Guide Mentor
Character Role Analysis
Lady Russell
Lady Russell is mentor, friend, and surrogate mother for Anne. While she thinks her advice is good, she tends to ignore any input from Anne, such as when she votes for the Elliots moving to Bath despite Anne's hatred of the place.
Lady Russell felt obliged to oppose her dear Anne's known wishes. […] And with regard to Anne's dislike of Bath, she considered it as a prejudice and mistake arising, first, from the circumstance of her having been three years at school there, after her mother's death; and secondly, from her happening to be not in perfectly good spirits the only winter which she had afterwards spent there with herself. (2.11)

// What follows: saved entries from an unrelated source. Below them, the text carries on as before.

/-- A resolved and answered 'W' (R311). -/
theorem writeBlockBySlotByte_ok {s t : State} {sb blk : Byte} {v : Bytes} {o : Option Bytes}
    (h : writeBlockBySlotByte s sb blk v = .ok (t, o)) :
    ∃ i r, resolveB s sb = .ok i ∧ writeBlockOpB s i blk v = .ok (t, r) ∧ o = some r := by
  unfold writeBlockBySlotByte at h
  split at h
  · simp at h
  · split at h
    · simp at h
    · simp only [Except.ok.injEq, Prod.mk.injEq] at h
      obtain ⟨rfl, rfl⟩ := h
      exact ⟨_, _, ‹_›, ‹_›, rfl⟩

/-- A resolved and answered 'Q' changes nothing (R307). -/
theorem queryBlockBySlotByte_ok {s t : State} {sb blk : Byte} {o : Option Bytes}
    (h : queryBlockBySlotByte s sb blk = .ok (t, o)) :
    t = s ∧ ∃ i r, resolveB s sb = .ok i ∧ queryBlockOpB s i blk = .ok r ∧ o = some r := by
  unfold queryBlockBySlotByte at h
  split at h
  · simp at h
  · split at h
    · simp at h
    · simp only [Except.ok.injEq, Prod.mk.injEq] at h
      obtain ⟨rfl, rfl⟩ := h
      exact ⟨rfl, _, _, ‹_›, ‹_›, rfl⟩

/-- A read-only command leaves the state as it was. -/
theorem readOnly_ok {s t : State} {e : Except Fault Bytes} {r : Bytes} (h : readOnly s e = .ok (t, r)) :
    t = s ∧ e = .ok r := by
  cases e with
  | error f => simp [readOnly] at h
  | ok b =>
    simp only [readOnly, Except.ok.injEq, Prod.mk.injEq] at h
    exact ⟨h.1.symm, by rw [h.2]⟩

/-- A query's response fills its buffer (R189). -/
theorem queryBlockOpA_length {s : State} {slot : Option Nat} {n seq : Byte} {r : Bytes}
    (h : queryBlockOpA s slot n seq = .ok r) : r.length = s.cfg.reportLen := by
  unfold queryBlockOpA at h
  split at h
  · simp at h
  · split at h
    · simp only [Except.ok.injEq] at h; simp [← h]
    · split at h <;> (simp only [Except.ok.injEq] at h; simp [← h])

/-- A resolved and answered query is one of a slot (R277). -/
theorem queryBlockBySelector_ok {s : State} {sel n seq : Byte} {r : Bytes}
    (h : queryBlockBySelector s sel n seq = .ok r) :
    ∃ slot, resolveA s sel = .ok slot ∧ queryBlockOpA s slot n seq = .ok r := by
  unfold queryBlockBySelector at h
  split at h
  · simp at h
  · exact ⟨_, ‹_›, h⟩

/-- A query's response fills its buffer (R190). -/
theorem queryBlockOpB_length {s : State} {i : Nat} {n : Byte} {r : Bytes} (h : queryBlockOpB s i n = .ok r) :
    r.length = s.cfg.reportLen := by
  unfold queryBlockOpB at h
  split at h
  · simp at h
  · split at h <;> (simp only [Except.ok.injEq] at h; simp [← h])

/-- A resolved and answered identifier (R279). -/
theorem figureIdentifierBySelector_ok {s : State} {sel seq : Byte} {r : Bytes}
    (h : figureIdentifierBySelector s sel seq = .ok r) :
    ∃ slot, resolveA s sel = .ok slot ∧ r = getFigureIdentifierOp s slot seq := by
  unfold figureIdentifierBySelector at h
  split at h
  · simp at h
  · simp only [Except.ok.injEq] at h
    exact ⟨_, ‹_›, h.symm⟩

@[simp] theorem getFigureIdentifierOp_length (s : State) (slot : Option Nat) (seq : Byte) :
    (getFigureIdentifierOp s slot seq).length = s.cfg.reportLen := by
  unfold getFigureIdentifierOp
  split
  · simp
  · split <;> simp

/-! ## The crypto engine -/

/-- An exchange of two blocks undoes itself. -/
theorem exchangeBlocks_exchangeBlocks (p : Vector Byte 16 × Vector Byte 16) (b : Bytes) :
    exchangeBlocks p (exchangeBlocks p b) = b := by
  unfold exchangeBlocks
  by_cases h1 : b = p.1.toList
  · simp only [h1, if_true]
    split <;> simp_all
  · by_cases h2 : b = p.2.toList
    · simp [h2]
    · simp [h1, h2]

/-- A list of exchanges undone in the reverse order gives the block back (log 19). -/
theorem permuteBlock_reverse (ps : List (Vector Byte 16 × Vector Byte 16)) (b : Bytes) :
    permuteBlock ps.reverse (permuteBlock ps b) = b := by
  induction ps generalizing b with
  | nil => rfl
  | cons p ps ih =>
    have := ih (exchangeBlocks p b)
    simp only [permuteBlock, List.reverse_cons, List.foldl_append, List.foldl_cons, List.foldl_nil] at this ⊢
    rw [this, exchangeBlocks_exchangeBlocks]

/-- A permutation of blocks gives blocks. -/
theorem permuteBlock_length (ps : List (Vector Byte 16 × Vector Byte 16)) (b : Bytes) (h : b.length = 16) :
    (permuteBlock ps b).length = 16 := by
  induction ps generalizing b with
  | nil => exact h
  | cons p ps ih =>
    refine ih (exchangeBlocks p b) ?_
    unfold exchangeBlocks
    split
    · simp
    · split <;> simp [h]

/-! ## The scramble engine -/

/-- A drawn word (R161). -/
theorem getNextOp_ok {s t : State} {r : U32} :
    getNextOp s = .ok (t, r) ↔
      s.prng.seeded = true ∧ t = { s with prng := (prngStep s.prng).1 } ∧ r = (prngStep s.prng).2 := by
  unfold getNextOp
  split
  · rename_i hs
    simp only [Except.ok.injEq, Prod.mk.injEq, hs, true_and]
    exact ⟨fun h => ⟨h.1.symm, h.2.symm⟩, fun h => ⟨h.1.symm, h.2.symm⟩⟩
  · rename_i hs
    simp [hs]

/-- A drawn and scrambled word (R268). -/
theorem nextRandomReply_ok {s t : State} {seq : Byte} {b : Bytes} (h : nextRandomReply seq s = .ok (t, b)) :
    s.prng.seeded = true ∧ t = { s with prng := (prngStep s.prng).1 } ∧
      b = aResp s.cfg seq (tobe64 (scrambleOp s.cfg (prngStep s.prng).2 s.garbage)) := by
  unfold nextRandomReply at h
  split at h
  · simp at h
  · rename_i s1 r hg
    obtain ⟨hs, rfl, rfl⟩ := getNextOp_ok.1 hg
    simp only [Except.ok.injEq, Prod.mk.injEq] at h
    exact ⟨hs, h.1.symm, h.2.symm⟩

@[simp] theorem prngStep_seeded (p : Prng) : (prngStep p).1.seeded = p.seeded := rfl

@[simp] theorem prngDiscard_seeded (n : Nat) (p : Prng) : (prngDiscard n p).seeded = p.seeded := by
  induction n generalizing p with
  | zero => rfl
  | succ n ih => rw [prngDiscard, ih, prngStep_seeded]

/-! ## Loading and removing -/

/-- Closing a replaced handle changes the storage calls only (R196). -/
theorem closeReplaced_eq (s : State) (i : Nat) :
    closeReplaced s i = { s with storeCalls := s.storeCalls ++
      (if (s.slotAt i).present then ((s.slotAt i).handle.map StoreCall.close).toList else []) } := by
  unfold closeReplaced
  split
  · cases hh : (s.slotAt i).handle <;> simp [closeHandle]
  · simp

@[simp] theorem closeHandle_slotAt (s : State) (h : Option Nat) (j : Nat) : (closeHandle s h).slotAt j = s.slotAt j := by
  simp [State.slotAt]

@[simp] theorem closeReplaced_slotAt (s : State) (i j : Nat) : (closeReplaced s i).slotAt j = s.slotAt j := by
  rw [closeReplaced_eq]; rfl

/-- What assigning an order-added can do (R196): nothing to a slot that has one; else the counter's value, and the counter
moves on. -/
theorem assignOrder_ok {s t : State} {i : Nat} (h : assignOrder s i = .ok t) :
    (∃ o, (s.slotAt i).order = some o ∧ t = s) ∨
    ((s.slotAt i).order = none ∧ s.orderCounter ≤ s.cfg.orderMax ∧
      t = { s.setSlot i { s.slotAt i with order := some s.orderCounter } with orderCounter := s.orderCounter + 1 }) := by
  unfold assignOrder at h
  split at h
  · rename_i o ho
    simp only [Except.ok.injEq] at h
    exact .inl ⟨o, ho, h.symm⟩
  · rename_i ho
    split at h
    · simp at h
    · simp only [Except.ok.injEq] at h
      exact .inr ⟨ho, by omega, h.symm⟩

/-- The reset policy changes the counter only, and only where every slot is empty (R198). -/
theorem resetOrderWhenEmpty_eq (s : State) :
    resetOrderWhenEmpty s = { s with orderCounter :=
      if s.cfg.orderResetWhenEmpty = true ∧ s.allAbsent = true then s.cfg.orderInitial else s.orderCounter } := by
  unfold resetOrderWhenEmpty
  by_cases h : s.cfg.orderResetWhenEmpty = true ∧ s.allAbsent = true
  · simp [h]
  · rw [if_neg h, if_neg (by simpa using h)]

/-- What a Family A load does (R196). -/
theorem loadOpA_ok {s t : State} {i : Nat} {blob : Bytes} {h : Nat} (hl : loadOpA s i blob h = .ok t) :
    ∃ s3, assignOrder ((closeReplaced s i).setSlot i (loadedSlot (s.slotAt i) blob h)) i = .ok s3 ∧
      hasRoom s3.cfg s3.notif.length 1 = true ∧
      t = { s3 with notif := s3.notif ++ [slotNotif s3.cfg i (s3.slotAt i).order .added] } := by
  unfold loadOpA at hl
  simp only [closeReplaced_slotAt] at hl
  split at hl
  · simp at hl
  · rename_i s3 h3
    obtain ⟨hroom, rfl⟩ := pushNotif_ok.1 hl
    exact ⟨s3, h3, hroom, rfl⟩

/-- What a Family B load does (R197). -/
theorem loadOpB_ok {s t : State} {i : Nat} {blob : Bytes} {h : Nat} (hi : i < s.slots.length)
    (hl : loadOpB s i blob h = .ok t) :
    hasRoom s.cfg (s.slotAt i).squeue.length 2 = true ∧
      t = (closeReplaced s i).setSlot i
        { loadedSlot (s.slotAt i) blob h with squeue := (s.slotAt i).squeue ++ [.added, .present] } := by
  unfold loadOpB at hl
  simp only [closeReplaced_slotAt] at hl
  have hi' : i < (closeReplaced s i).slots.length := by rw [closeReplaced_eq]; exact hi
  obtain ⟨hroom, rfl⟩ := pushStatus_ok.1 hl
  rw [slotAt_setSlot_self hi', setSlot_setSlot]
  rw [slotAt_setSlot_self hi', closeReplaced_eq] at hroom
  exact ⟨hroom, rfl⟩

/-- What a Family A removal does (R199). -/
theorem removeOpA_ok {s t : State} {i : Nat} (h : removeOpA s i = .ok t) :
    hasRoom s.cfg s.notif.length 1 = true ∧
      t = resetOrderWhenEmpty ((closeHandle
        { s with notif := s.notif ++ [slotNotif s.cfg i (s.slotAt i).order .removed] } (s.slotAt i).handle).setSlot i
          { s.slotAt i with present := false, handle := none, order := none }) := by
  unfold removeOpA at h
  split at h
  · simp at h
  · rename_i s1 h1
    obtain ⟨hroom, rfl⟩ := pushNotif_ok.1 h1
    simp only [Except.ok.injEq, closeHandle_slotAt] at h
    exact ⟨hroom, h.symm⟩

/-- What a Family B removal does (R200). -/
theorem removeOpB_ok {s t : State} {i : Nat} (hi : i < s.slots.length) (h : removeOpB s i = .ok t) :
    hasRoom s.cfg (s.slotAt i).squeue.length 2 = true ∧
      t = (closeHandle s (s.slotAt i).handle).setSlot i
        { s.slotAt i with present := false, handle := none, squeue := (s.slotAt i).squeue ++ [.removed, .absent] } := by
  unfold removeOpB at h
  simp only [closeHandle_slotAt] at h
  have hi' : i < (closeHandle s (s.slotAt i).handle).slots.length := by simpa using hi
  obtain ⟨hroom, rfl⟩ := pushStatus_ok.1 h
  rw [slotAt_setSlot_self hi', setSlot_setSlot]
  rw [slotAt_setSlot_self hi'] at hroom
  exact ⟨by simpa using hroom, rfl⟩

/-- A CreateFigure changes the storage record, the storage calls and the result only (R201). -/
theorem createFigureOp_frame (s : State) (h : Nat) (id : U16) :
    ∃ st sc r, createFigureOp s h id = { s with storage := st, storeCalls := sc, result := r } ∧
      (st = s.storage ∨ ∃ b, st = assocPut s.storage h b ∨ st = assocErase s.storage h) := by
  unfold createFigureOp
  split
  · exact ⟨s.storage, s.storeCalls, .failure, rfl, .inl rfl⟩
  · rename_i e _
    unfold storeWrite
    cases s.storeAnswer
    · exact ⟨_, _, _, rfl, .inr ⟨[], .inr rfl⟩⟩
    · exact ⟨_, _, _, rfl, .inr ⟨figureBlob s.cfg e, .inl rfl⟩⟩

/-! ## Polls -/

/-- The three ways a Family A poll ends (R282). -/
theorem pollOpA_cases (s : State) :
    (∃ e rest, s.tq = e :: rest ∧ pollOpA s = State.respond { s with tq := rest } e s.cfg.dAReply) ∨
    (s.tq = [] ∧ ∃ e rest, s.notif = e :: rest ∧
      pollOpA s = State.respond { s with notif := rest } e s.cfg.dAReply) ∨
    (s.tq = [] ∧ s.notif = [] ∧ pollOpA s = idlePollOp s) := by
  unfold pollOpA
  cases ht : s.tq with
  | cons e rest => exact .inl ⟨e, rest, rfl, rfl⟩
  | nil =>
    cases hn : s.notif with
    | cons e rest => exact .inr (.inl ⟨rfl, e, rest, rfl, rfl⟩)
    | nil => exact .inr (.inr ⟨rfl, rfl, rfl⟩)

/-- The three ways a Family B poll ends (R320). -/
theorem pollOpB_cases (p : Bytes) (s : State) :
    (32 < p.length ∧ pollOpB p s = s.respond p s.cfg.dBAudio) ∨
    (p.length ≤ 32 ∧ ∃ e rest, s.tq = e :: rest ∧
      pollOpB p s = State.respond { s with tq := rest } e s.cfg.dBQueued) ∨
    (p.length ≤ 32 ∧ s.tq = [] ∧ pollOpB p s = statusPollOp s) := by
  unfold pollOpB
  split
  · exact .inl ⟨‹_›, rfl⟩
  · refine .inr ?_
    cases ht : s.tq with
    | cons e rest => exact .inl ⟨by omega, e, rest, rfl, rfl⟩
    | nil => exact .inr ⟨by omega, rfl, rfl⟩

/-- A poll handler that answers was selected (log 4). -/
theorem whenSelected_next {b : Bool} {s t : State} (h : whenSelected b s = .next t) : b = true ∧ t = s := by
  unfold whenSelected at h
  split at h
  · simp only [Host.Outcome.next.injEq] at h
    exact ⟨‹_›, h.symm⟩
  · simp at h

@[simp] theorem advanceSlot_data (x : Slot) : (advanceSlot x).data = x.data := by unfold advanceSlot; split <;> rfl
@[simp] theorem advanceSlot_present (x : Slot) : (advanceSlot x).present = x.present := by unfold advanceSlot; split <;> rfl
@[simp] theorem advanceSlot_handle (x : Slot) : (advanceSlot x).handle = x.handle := by unfold advanceSlot; split <;> rfl
@[simp] theorem advanceSlot_order (x : Slot) : (advanceSlot x).order = x.order := by unfold advanceSlot; split <;> rfl

end Sys2Proof.Machine
end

Lady Russell imposes her own interpretation on Anne’s bad feelings about Bath, putting them down to poor timing and unhappy associations rather than anything about Bath itself. Of course, demonstrating the irrationality of the reasons why Bath rubs Anne the wrong way doesn’t do much to change the fact that Anne can’t stand the place. For Lady Russell, her conviction that Bath shouldn’t bother Anne trumps Anne’s understanding of her own feelings, and it’s Lady Russell’s way or the highway.
At the end of the novel, however, she supports Anne's happiness in marrying Wentworth, even though it proves her wrong. This about-face suggests that, despite her misguided actions, she really does have Anne’s best interests at heart.